Each line holding the string "entries" is to be copied from the data.

[Source data]
━━━━━━━━━━━━━━━━━━━━━━━━━━━━━━

-- ==== Sys2Proof/Machine/SitePlan.lean ====
section
/-! DEFINITION. The site plan (Chapter 4): bindings (R83), misfits (R85), attention offers (R86), fills and the owners told of them (R88, R89), and the requests of the chapter. -/
namespace Sys2Proof.Machine

/-! ## Lookups -/

/-- The valid plan entry that holds a serial. -/
def planOfSerial (s : State) (x : Serial) : Option PlanId :=
  (List.finRange 32).find? fun p => (s.plan.entries[p]).map (·.serial) == some x

/-- The valid plan entry that holds an attachment. -/
def planOfAttach (s : State) (at_ : Attach) : Option PlanId :=
  (List.finRange 32).find? fun p => (s.plan.entries[p]).map (·.attach) == some at_

/-- The node table entry in ACTIVE, SILENT or LOST that holds a serial. -/
def nodeHolding (s : State) (x : Serial) : Option NodeId :=
  (List.finRange 32).find? fun a => (s.bus.nodes[a]).state != .free && (s.bus.nodes[a]).serial == some x

/-- The binding of a node as R83 derives it; a FREE entry has none. -/
def bindingNow (s : State) (a : NodeId) : Option Binding :=
  let n := s.bus.nodes[a]
  if n.state = .free then none
  else match n.serial, n.desc with
    | some x, some d =>
      match planOfSerial s x with
      | some p => some (if (s.plan.entries[p]).map (fun e => e.attach.kind) = some d.kind then .bound p else .misfit p)
      | none => some .unplanned
    | _, _ => some .unplanned

/-- The entry a node is bound to. -/
def boundPlan (s : State) (a : NodeId) : Option PlanId :=
  match (s.plan.nodes[a]).binding with
  | some (.bound p) => some p
  | _ => none

/-- The node bound to a valid entry, found by the entry's serial. -/
def boundNode (s : State) (p : PlanId) : Option (NodeId × Serial) :=
  match s.plan.entries[p] with
  | some e =>
    match nodeHolding s e.serial with
    | some a => if (s.plan.nodes[a]).binding = some (.bound p) then some (a, e.serial) else none
    | none => none
  | none => none

/-- The fill and bound node of an attachment as R88 derives them. A LOST node stays the bound node of an EMPTY role. -/
def roleNow (s : State) (at_ : Attach) : Role :=
  match (planOfAttach s at_).bind (boundNode s) with
  | some (a, x) =>
    match (s.bus.nodes[a]).state with
    | .active => { fill := .filled, node := some (a, x) }
    | .silent => { fill := .degraded, node := some (a, x) }
    | .lost => { fill := .empty, node := some (a, x) }
    | .free => Role.vacant
  | none => Role.vacant

/-! ## Owners (R89) -/

/-- The bound node has become a different one: two nodes are the same when their serials are (R88). -/
def otherNode (old new : Role) : Bool :=
  match old.node, new.node with
  | some (_, x), some (_, y) => x != y
  | _, _ => false

/-- A cell position's owners: the sample entry (R3), the legality judgement (R47), then the bridge state (R23). -/
def tellCell (b : BridgeId) (p : CellPos) (old new : Role) (s : State) : State :=
  let s := if new.fill == .empty || otherNode old new then
      modEngine b (fun e => { e with samples := put e.samples p SampleEntry.noSample }) s
    else s
  deriveBridge b (judge b s)

/-- A beam pair's owners: the beam image (R103), the bridge state (R23), the pause and the grant test (R102, R104). -/
def tellBeams (b : BridgeId) (old new : Role) (s : State) : State :=
  let s := if new.fill == .empty || otherNode old new then beamsUnknown b s else s
  grantTest b (pauseUpdate b (deriveBridge b s))

/-- A barrier station's owner (R109, R110, R112). -/
def tellStation (l : LaneId) (e : LaneEnd) (old new : Role) (s : State) : State :=
  match new.fill with
  | .empty => if old.fill = .empty then unknownStation l e s else stationEmptied l e s
  | .filled =>
    let s := if otherNode old new then unknownStation l e s else s
    if old.fill = .filled then (if otherNode old new then stationOffers l e s else s) else stationFilled l e s
  | .degraded => if otherNode old new then unknownStation l e s else s

/-- A lane terminal's owner: a terminal that becomes FILLED is offered the display of its lane's state (R96). -/
def tellTerminal (l : LaneId) (old new : Role) (s : State) : State :=
  if new.fill == .filled && (old.fill != .filled || otherNode old new) then showState l s else s

/-- A printer's owner (R185, R187). A role that becomes EMPTY because a different node, one that is LOST, is now bound meets
both PRINTER_LOST and NO_PRINTER, and R187 gives neither precedence: the head fails NO_PRINTER (DESIGN CHOICE,
notes/assumptions/31.md). -/
def tellPrinter (l : LaneId) (old new : Role) (s : State) : State :=
  match new.fill with
  | .empty => if old.fill = .empty then s else printerEmptied l s
  | _ => if otherNode old new then printerChanged l s else startHead l s

/-- The owners of an attachment are told (R89). -/
def tellOwners (at_ : Attach) (old new : Role) (s : State) : State :=
  match at_ with
  | .cell b p => tellCell b p old new s
  | .beams b => tellBeams b old new s
  | .station l e => tellStation l e old new s
  | .terminal l => tellTerminal l old new s
  | .printer l => tellPrinter l old new s

/-! ## Attention offers (R86) -/

/-- The attention an ACTIVE node should have. -/
def attentionWanted (s : State) (a : NodeId) : Bool :=
  match (s.plan.nodes[a]).binding, (s.bus.nodes[a]).desc with
  | some (.bound _), some d => d.kind != .loadCell
  | _, _ => false

/-- The comparison of R86, with the offer it makes. -/
def compareAttention (a : NodeId) (s : State) : State :=
  let n := s.bus.nodes[a]
  if n.state ≠ .active then s
  else if n.attention = attentionWanted s a then modPlanNode a (fun x => { x with offer := .none }) s
  else if (s.plan.nodes[a]).offer ≠ .none then s
  else
    let want := attentionWanted s a
    match offer a (if want then .attentionOn else .attentionOff) .plan s with
    | (s, none) => modPlanNode a (fun x => { x with offer := if want then .onOffered else .offOffered }) s
    | (s, some .queueFull) =>
      modPlanNode a (fun x => { x with offer := .none, retry := some Config.attentionRetryTime }) s
    | (s, some _) => modPlanNode a (fun x => { x with offer := .none }) s

/-- An attention command is ANSWERED ACK, the controller having set the entry's field (R71): the offer is NONE and the
comparison is made again (R86). -/
def attentionAck (a : NodeId) (s : State) : State := compareAttention a (modPlanNode a (fun x => { x with offer := .none }) s)

/-- An attention command is ANSWERED NAK REFUSED (R86). -/
def attentionNak (a : NodeId) (s : State) : State :=
  modPlanNode a (fun x => { x with offer := .none, retry := some Config.attentionRetryTime }) s

/-- An attention command is NOT_DELIVERED (R86). -/
def attentionUndelivered (a : NodeId) (s : State) : State := modPlanNode a (fun x => { x with offer := .none }) s

/-- The attention retry timer expires (R86). -/
def attentionRetry (a : NodeId) (s : State) : State :=
  if (s.plan.nodes[a]).retry.isSome then compareAttention a (modPlanNode a (fun x => { x with retry := none }) s) else s

/-! ## Derivation of a binding (R83) -/

/-- The attachment of a binding. -/
def bindingAttach (s : State) : Option Binding → List Attach
  | some (.bound p) => (s.plan.entries[p]).toList.map (·.attach)
  | some (.misfit p) => (s.plan.entries[p]).toList.map (·.attach)
  | _ => []

/-- A NODE_STATE record for an entry into MISFIT: its fields are those R85 names, in its order, and the error total, which
only R62 names, is not among them (notes/assumptions/5.md). -/
def recordMisfit (a : NodeId) (p : PlanId) (s : State) : State :=
  let n := s.bus.nodes[a]
  match s.plan.entries[p] with
  | some e =>
    queueRecord (.nodeState a n.serialNow n.kindNow n.state n.state (.misfit p e.attach.kind)) s
  | none => s

/-- The fills of some attachments are derived (step 4 of R83), and then the owners of each whose fill or bound node changed
are told, in the attachments' order (step 5, R88, R89). -/
def deriveRoles (places : List Attach) (s : State) : State :=
  let changed := (places.map (fun at_ => (at_, roleOf s at_, roleNow s at_))).filter (fun x => x.2.1 ≠ x.2.2)
  let s := changed.foldl (fun s x => setRole x.1 x.2.2 s) s
  changed.foldl (fun s x => tellOwners x.1 x.2.1 x.2.2 s) s

/-- A node's binding is derived anew, in the five steps of R83; `extra` are the attachments a write of the plan touches, the
former entry's before the new one's. Owners are told in that order: the former attachment's before the new one's, also
where the write keeps the serial and moves the attachment, of which R84 says only that both are told (DESIGN CHOICE,
notes/assumptions/24.md). -/
def deriveBinding (a : NodeId) (extra : List Attach) (s : State) : State :=
  let former := (s.plan.nodes[a]).binding
  let new := bindingNow s a
  let s := modPlanNode a (fun x => { x with binding := new }) s
  let s := match new with
    | some (.misfit p) => if former = some (.misfit p) then s else recordMisfit a p s
    | _ => s
  let s := compareAttention a s
  deriveRoles (extra ++ bindingAttach s former ++ bindingAttach s new).eraseDups s

/-! ## Requests -/

/-- An attachment is in use (R91). -/
def inUse (s : State) : Attach → Bool
  | .cell b _ => granted s b
  | .beams b => granted s b
  | .station l e => (roleOf s (.station l e)).fill != .empty && holdsGrant s l
  | .terminal l => (roleOf s (.terminal l)).fill != .empty && holdsGrant s l
  | .printer l => (roleOf s (.printer l)).fill != .empty && holdsGrant s l

/-- The serial of the node that would be bound to an attachment under an entry (R91). -/
def serialUnder (s : State) (e : PlanEntry) : Option Serial :=
  match nodeHolding s e.serial with
  | some a => if ((s.bus.nodes[a]).desc.map (·.kind)) = some e.attach.kind then some e.serial else none
  | none => none

/-- The serial of the node bound to an attachment now. -/
def serialNow (s : State) (at_ : Attach) : Option Serial := (roleOf s at_).node.map (·.2)

/-- The write would change the bound node of an attachment in use (R91). -/
def changesInUse (s : State) (former : Option PlanEntry) (new : PlanEntry) : Bool :=
  (inUse s new.attach && serialNow s new.attach != serialUnder s new)
    || (match former with
      | some f => f.attach != new.attach && inUse s f.attach && (serialNow s f.attach).isSome
      | none => false)

/-- The bindings a taken write derives: the node that holds the new serial, then the one that holds the former (R84).
Where the write changes the attachment, alone or with the serial, R84 does not say whose owners are told first. The model derives
both attachments within the first derivation, so that the former attachment's owners are told before the new one's, and
both before the former serial's node is derived again (DESIGN CHOICE, notes/assumptions/24.md). -/
def rebind (former : Option PlanEntry) (new : PlanEntry) (s : State) : State :=
  let extra := former.toList.map (·.attach) ++ [new.attach]
  let s := match nodeHolding s new.serial with
    | some a => deriveBinding a extra s
    | none => s
  match former with
  | some f =>
    if f.serial = new.serial then s
    else match nodeHolding s f.serial with
      | some a => deriveBinding a extra s
      | none => s
  | none => s

/-- The node kind of a code (R216). -/
def kindOf (n : Nat) : Option NodeKind :=
  match n with
  | 1 => some .loadCell
  | 2 => some .beamPair
  | 3 => some .barrierStation
  | 4 => some .laneTerminal
  | 5 => some .printer
  | _ => none

/-- PUT PLAN ENTRY (R91). -/
def putPlanEntry (_ : Byte) (vs : List (Option Value)) (s : State) : Reply :=
  match vs with
  | [some (.num k), some (.serial x), some (.num kind), some (.role at_)] =>
    match planOf k with
    | none => reply .range s
    | some p =>
      let new : PlanEntry := { serial := x, attach := at_ }
      let former := s.plan.entries[p]
      if kindOf kind ≠ some at_.kind then reply .range s
      else if x = 0 ∨ x = Serial.none then reply .range s
      else if (planOfSerial s x).getD p ≠ p then reply .state s
      else if (planOfAttach s at_).getD p ≠ p then reply .state s
      else if changesInUse s former new then reply .state s
      else if former = some new then reply .done s
      else reply .done (rebind former new { s with plan := { s.plan with entries := put s.plan.entries p (some new) } })
  | _ => reply .range s

/-- DROP PLAN ENTRY (R92). -/
def dropPlanEntry (_ : Byte) (vs : List (Option Value)) (s : State) : Reply :=
  match vs with
  | [some (.num k)] =>
    match planOf k with
    | none => reply .range s
    | some p =>
      match s.plan.entries[p] with
      | none => reply .notFound s
      | some e =>
        if inUse s e.attach && (boundNode s p).isSome then reply .state s
        else
          let s := { s with plan := { s.plan with entries := put s.plan.entries p none } }
          reply .done (match nodeHolding s e.serial with
            | some a => deriveBinding a [e.attach] s
            | none => s)
  | _ => reply .range s

/-- The node of an entry in an answer: its address, state and binding (R93). -/
def planNodeItems (s : State) (a : NodeId) : Bytes :=
  idx1 a ++ u8 (s.bus.nodes[a]).state.code ++ u8 (((s.plan.nodes[a]).binding.map (·.code)).getD 3)

/-- READ PLAN ENTRY (R93). -/
def readPlanEntry (_ : Byte) (vs : List (Option Value)) (s : State) : Reply :=
  match vs with
  | [some (.num k)] =>
    match planOf k with
    | none => reply .range s
    | some p =>
      let entry := s.plan.entries[p]
      let node := entry.bind (fun e => nodeHolding s e.serial)
      replyWith .done
        (flag1 entry.isSome
          ++ opt (fun e : PlanEntry => serial6 e.serial ++ u8 e.attach.kind.code ++ e.attach.bytes) entry
          ++ opt (planNodeItems s) node
          ++ opt (fun e : PlanEntry => u8 (roleOf s e.attach).fill.code) entry
          ++ opt (fun a : NodeId => u8 (s.plan.nodes[a]).offer.code ++ flag1 (s.bus.nodes[a]).attention) node) s
  | _ => reply .range s

end Sys2Proof.Machine
end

━━━━━━━━━━━━━━━━━━━━━━━━━━━━━━

- **COMPLETED TASK**:
  (List.finRange 32).find? fun p => (s.plan.entries[p]).map (·.serial) == some x
  (List.finRange 32).find? fun p => (s.plan.entries[p]).map (·.attach) == some at_
      | some p => some (if (s.plan.entries[p]).map (fun e => e.attach.kind) = some d.kind then .bound p else .misfit p)
  match s.plan.entries[p] with
  | some (.bound p) => (s.plan.entries[p]).toList.map (·.attach)
  | some (.misfit p) => (s.plan.entries[p]).toList.map (·.attach)
  match s.plan.entries[p] with
      let former := s.plan.entries[p]
      else reply .done (rebind former new { s with plan := { s.plan with entries := put s.plan.entries p (some new) } })
      match s.plan.entries[p] with
          let s := { s with plan := { s.plan with entries := put s.plan.entries p none } }
      let entry := s.plan.entries[p]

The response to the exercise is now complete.